Vladimir Illich Ulianov, un joven de la alta burguesía rusa, se adhirió al mito revolucionario por una doble vía. Cuando tenía 17 años, su admirado hermano mayor fue ejecutado por participar en un complot para asesinar al zar. Vladimir arraigó un espíritu de rebeldía vengativa que estuvo en el corazón de su espíritu revolucionario. Su compulsiva lectura de obras de Carl Marx y otros socialistas cuando era estudiante añadió teoría a su pasión.
Se convirtió pronto en un dirigente de grupos marxistas, donde nació su apodo, Lenin, y libró sus primeras batallas ideológicas, al incio contra los revolucionarios no marxistas y luego contra los marxistas que contradecían su interpretación de Marx.
Era una discusión necesaria para la interpretación del pensamiento marxista. En las obras de Marx no se decía cómo se hacía la revolución ni cómo organizar un Estado socialista.

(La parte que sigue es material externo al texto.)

theorem Descends.loweringTest (j : Jobs) : Descends j j.loweringTest := by
  unfold Jobs.loweringTest
  grind (ematch := 20) [Descends.trans, Descends.refl, Descends.touchTarget, Descends.stop, Descends.failStep, Descends.enterRaising, Descends.enterSelecting]

theorem Descends.selectingTest (j : Jobs) : Descends j j.selectingTest := by
  unfold Jobs.selectingTest
  grind (ematch := 20) [Descends.trans, Descends.refl, Descends.failStep, Descends.setCs, Descends.stop, Descends.enterRaising]

theorem Descends.raisingTest (j : Jobs) : Descends j j.raisingTest := by
  unfold Jobs.raisingTest
  grind (ematch := 20) [Descends.trans, Descends.refl, Descends.lsiRestart, Descends.enterIdentifying]

theorem Descends.identifyingTest (j : Jobs) : Descends j j.identifyingTest := by
  unfold Jobs.identifyingTest
  grind (ematch := 20) [Descends.trans, Descends.refl, Descends.touchLine, Descends.adoptTarget, Descends.enterLowering, Descends.enterClosing, Descends.failStep, Descends.touchResolve]

theorem Descends.closingDone (j : Jobs) : Descends j j.closingDone := by
  unfold Jobs.closingDone
  grind (ematch := 20) [Descends.trans, Descends.refl, Descends.stop, Descends.setCs, Descends.flag, Descends.enterIdle]

theorem Descends.closingTest (j : Jobs) : Descends j j.closingTest := by
  unfold Jobs.closingTest
  grind (ematch := 20) [Descends.trans, Descends.refl, Descends.touchClosing, Descends.setOpen, Descends.enterRaising, Descends.failStep, Descends.closingDone]

theorem Descends.csTest (due : Bool) (j : Jobs) : Descends j (j.csTest due) := by
  unfold Jobs.csTest
  grind (ematch := 20) [Descends.refl, Descends.enterArmed, Descends.enterIdle, Descends.dueCheck, Descends.enterCoasting, Descends.coastingTest, Descends.loweringTest, Descends.selectingTest, Descends.raisingTest, Descends.identifyingTest, Descends.closingTest]

theorem Descends.csConfirmed (j : Jobs) : Descends j j.csConfirmed := by
  unfold Jobs.csConfirmed
  grind (ematch := 20) [Descends.trans, Descends.refl, Descends.csTest, Descends.flag, Descends.setOpen, Descends.setCs, Descends.enterHold, Descends.touch, Descends.enterCoasting]

theorem Descends.csBreaker (old new : BreakerFb) (j : Jobs) : Descends j (j.csBreaker old new) := by
  unfold Jobs.csBreaker
  grind (ematch := 20) [Descends.trans, Descends.refl, Descends.flag, Descends.setOpen, Descends.setCs, Descends.enterIdle, Descends.csTest]

theorem Descends.csPanto (y : Panto) (old new : PState) (role : Role) (j : Jobs) : Descends j (j.csPanto y old new role) := by
  unfold Jobs.csPanto Jobs.csCollectorGone
  grind (ematch := 20) [Descends.trans, Descends.refl, Descends.setOpen, Descends.setCs, Descends.enterRaising, Descends.failStep, Descends.csTest]

theorem Descends.csLowerAll (j : Jobs) : Descends j j.csLowerAll := by
  unfold Jobs.csLowerAll
  grind (ematch := 20) [Descends.trans, Descends.refl, Descends.setOpen, Descends.failStep]

theorem Descends.csReact (c : Change) (j : Jobs) : Descends j (j.csReact c) := by
  cases c
  case look => exact .csTest _ j
  case cs => exact .csTest _ j
  case confirmed => exact .csConfirmed j
  case breaker => exact .csBreaker _ _ j
  case selector => exact .csTest _ j
  case panto => exact .csPanto _ _ _ _ j
  case lowerAllOn => exact .csLowerAll j

/-! #### The Ice Clearing Controller and the Output Composer -/

theorem Descends.ocFollow (e : EarthFb) (j : Jobs) : Descends j (j.ocFollow e) := by
  have h1 : (j.ocFollow e).p1 = j.p1 := by unfold Jobs.ocFollow; dsimp only; split <;> rfl
  have h2 : (j.ocFollow e).p2 = j.p2 := by unfold Jobs.ocFollow; dsimp only; split <;> rfl
  exact .of_pantos h1 h2

theorem Descends.ocReact (j : Jobs) : Descends j j.ocReact := .ocFollow _ j
theorem Descends.ocSync (j : Jobs) : Descends j j.ocSync := .ocFollow _ j

theorem Descends.touchIce (is : List Nat) (j : Jobs) : Descends j (j.touchIce is) := (Still.touchIce j is).descends

theorem Descends.nextPhase (y : Panto) (b : Bool) (j : Jobs) : Descends j (j.nextPhase y b) := by
  unfold Jobs.nextPhase Jobs.loadPhase Jobs.restPhase
  grind (ematch := 20) [Descends.trans, Descends.refl, Descends.touchIce, Descends.setIce, Descends.load, Descends.stop, Descends.onTimer]

theorem Descends.followCycle (y : Panto) (j : Jobs) : Descends j (j.followCycle y) := by
  unfold Jobs.followCycle Jobs.startCycle Jobs.supplyCycle Jobs.endCycle
  grind (ematch := 20) [Descends.trans, Descends.refl, Descends.nextPhase, Descends.onTimer, Descends.stop, Descends.setIce]

theorem Descends.dropScraper (j : Jobs) : Descends j j.dropScraper := by
  unfold Jobs.dropScraper
  grind (ematch := 20) [Descends.trans, Descends.refl, Descends.lower, Descends.setIce]

theorem Descends.setMode (m : IceMode) (j : Jobs) : Descends j (j.setMode m) := by
  unfold Jobs.setMode
  grind (ematch := 20) [Descends.trans, Descends.refl, Descends.setIce, Descends.followCycle, Descends.flag, Descends.push]

theorem Descends.leaveTo (m : IceMode) (j : Jobs) : Descends j (j.leaveTo m) := by
  unfold Jobs.leaveTo
  grind (ematch := 20) [Descends.trans, Descends.refl, Descends.dropScraper, Descends.setMode]

theorem Descends.scraperRefused (m : IceMode) (j : Jobs) : Descends j (j.scraperRefused m) := by
  unfold Jobs.scraperRefused
  grind (ematch := 20) [Descends.trans, Descends.refl, Descends.setIce, Descends.leaveTo]

theorem Descends.enterScrape (j : Jobs) : Descends j j.enterScrape := by
  have hr : ∀ (y : Panto) (r : Role) (b : Asker) (k : Jobs), Descends k (k.raise y r b).2 := Descends.raise
  unfold Jobs.enterScrape
  grind (ematch := 20) [Descends.trans, Descends.refl, Descends.leaveTo, Descends.setIce, Descends.setMode, Descends.scraperRefused]

theorem Descends.touchPermits (j : Jobs) : Descends j j.touchPermits := by
  unfold Jobs.touchPermits
  have hm : ∀ (r : MapRole) (k : Jobs), Descends k (k.touchMap r) := fun r k => (Still.touchAll _ k).descends
  have hc : ∀ k : Jobs, Descends k k.touchConfirmed := fun k => (Still.touchConfirmed k).descends
  grind (ematch := 20) [Descends.trans, Descends.refl, Descends.touchIce]

theorem Descends.choose (j : Jobs) : Descends j j.choose := by
  unfold Jobs.choose
  grind (ematch := 20) [Descends.trans, Descends.refl, Descends.touchPermits, Descends.enterScrape, Descends.leaveTo]

theorem Descends.watch (j : Jobs) : Descends j j.watch := by
  unfold Jobs.watch
  grind (ematch := 20) [Descends.trans, Descends.refl, Descends.touchPermits, Descends.scraperRefused, Descends.leaveTo]

theorem Descends.suspension (j : Jobs) : Descends j j.suspension := by
  unfold Jobs.suspension Jobs.suspendIfMust Jobs.endSuspension
  grind (ematch := 20) [Descends.trans, Descends.refl, Descends.leaveTo, Descends.setIce, Descends.choose]

theorem Descends.react (c : Change) (j : Jobs) : Descends j (j.react c) := by
  have hs : ∀ k : Jobs, Descends k k.suspendIfMust := fun k => by
    unfold Jobs.suspendIfMust
    split
    · exact .leaveTo _ k
    · exact .refl k
  have hc : ∀ k : Jobs, Descends k k.chooseUnlessSuspended := fun k => by
    unfold Jobs.chooseUnlessSuspended
    split
    · exact .refl k
    · exact .choose k
  unfold Jobs.react
  grind (ematch := 20) [Descends.trans, Descends.lostEntries, Descends.ocReact, Descends.csReact, Descends.suspension]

Lenin empezó por contestar a lo primero: la revolución la harían revolucionarios profesionales que, mediante un golpe, tomarían el poder y transformarían el Estado. Sus oponentes fiaban el vuelco a la dinámica dialéctica de la lucha de clases.
Lenin conocía bien no solo la teoría marxista, sino la historia de las revoluciones políticas, especialmente la francesa. Sabía cómo se habían hecho ambas y qué quería hacer él. La discusión rompió el partido socialista en 1903. Lenin quedó a la cabeza de la facción que le apoyó: los bolcheviques.
El líder de la revolución exiliado en Suiza
Se concentró en la red de profesionales de la revolución y los preparó para el asalto. La oportunidad llegó inesperadamente, con la Gran Guerra de 1914, estancada en 1917, que provocó la abdicación del último zar de Rusia, Nicolás II, y desencadenó una revolución liberal difícil de consolidar. El Estado Mayor del ejército alemán acudió en busca de Lenin, exiliado en Suiza, y le transportó a la frontera rusa. La maniobra fue un éxito: la revolución se aceleró y un audaz Lenin consiguió terminar liderándola. Lo que vino a continuación no fue la paz: Rusia comenzó una serie de guerras civiles que no terminaron hasta 1921, dejando al país exhausto.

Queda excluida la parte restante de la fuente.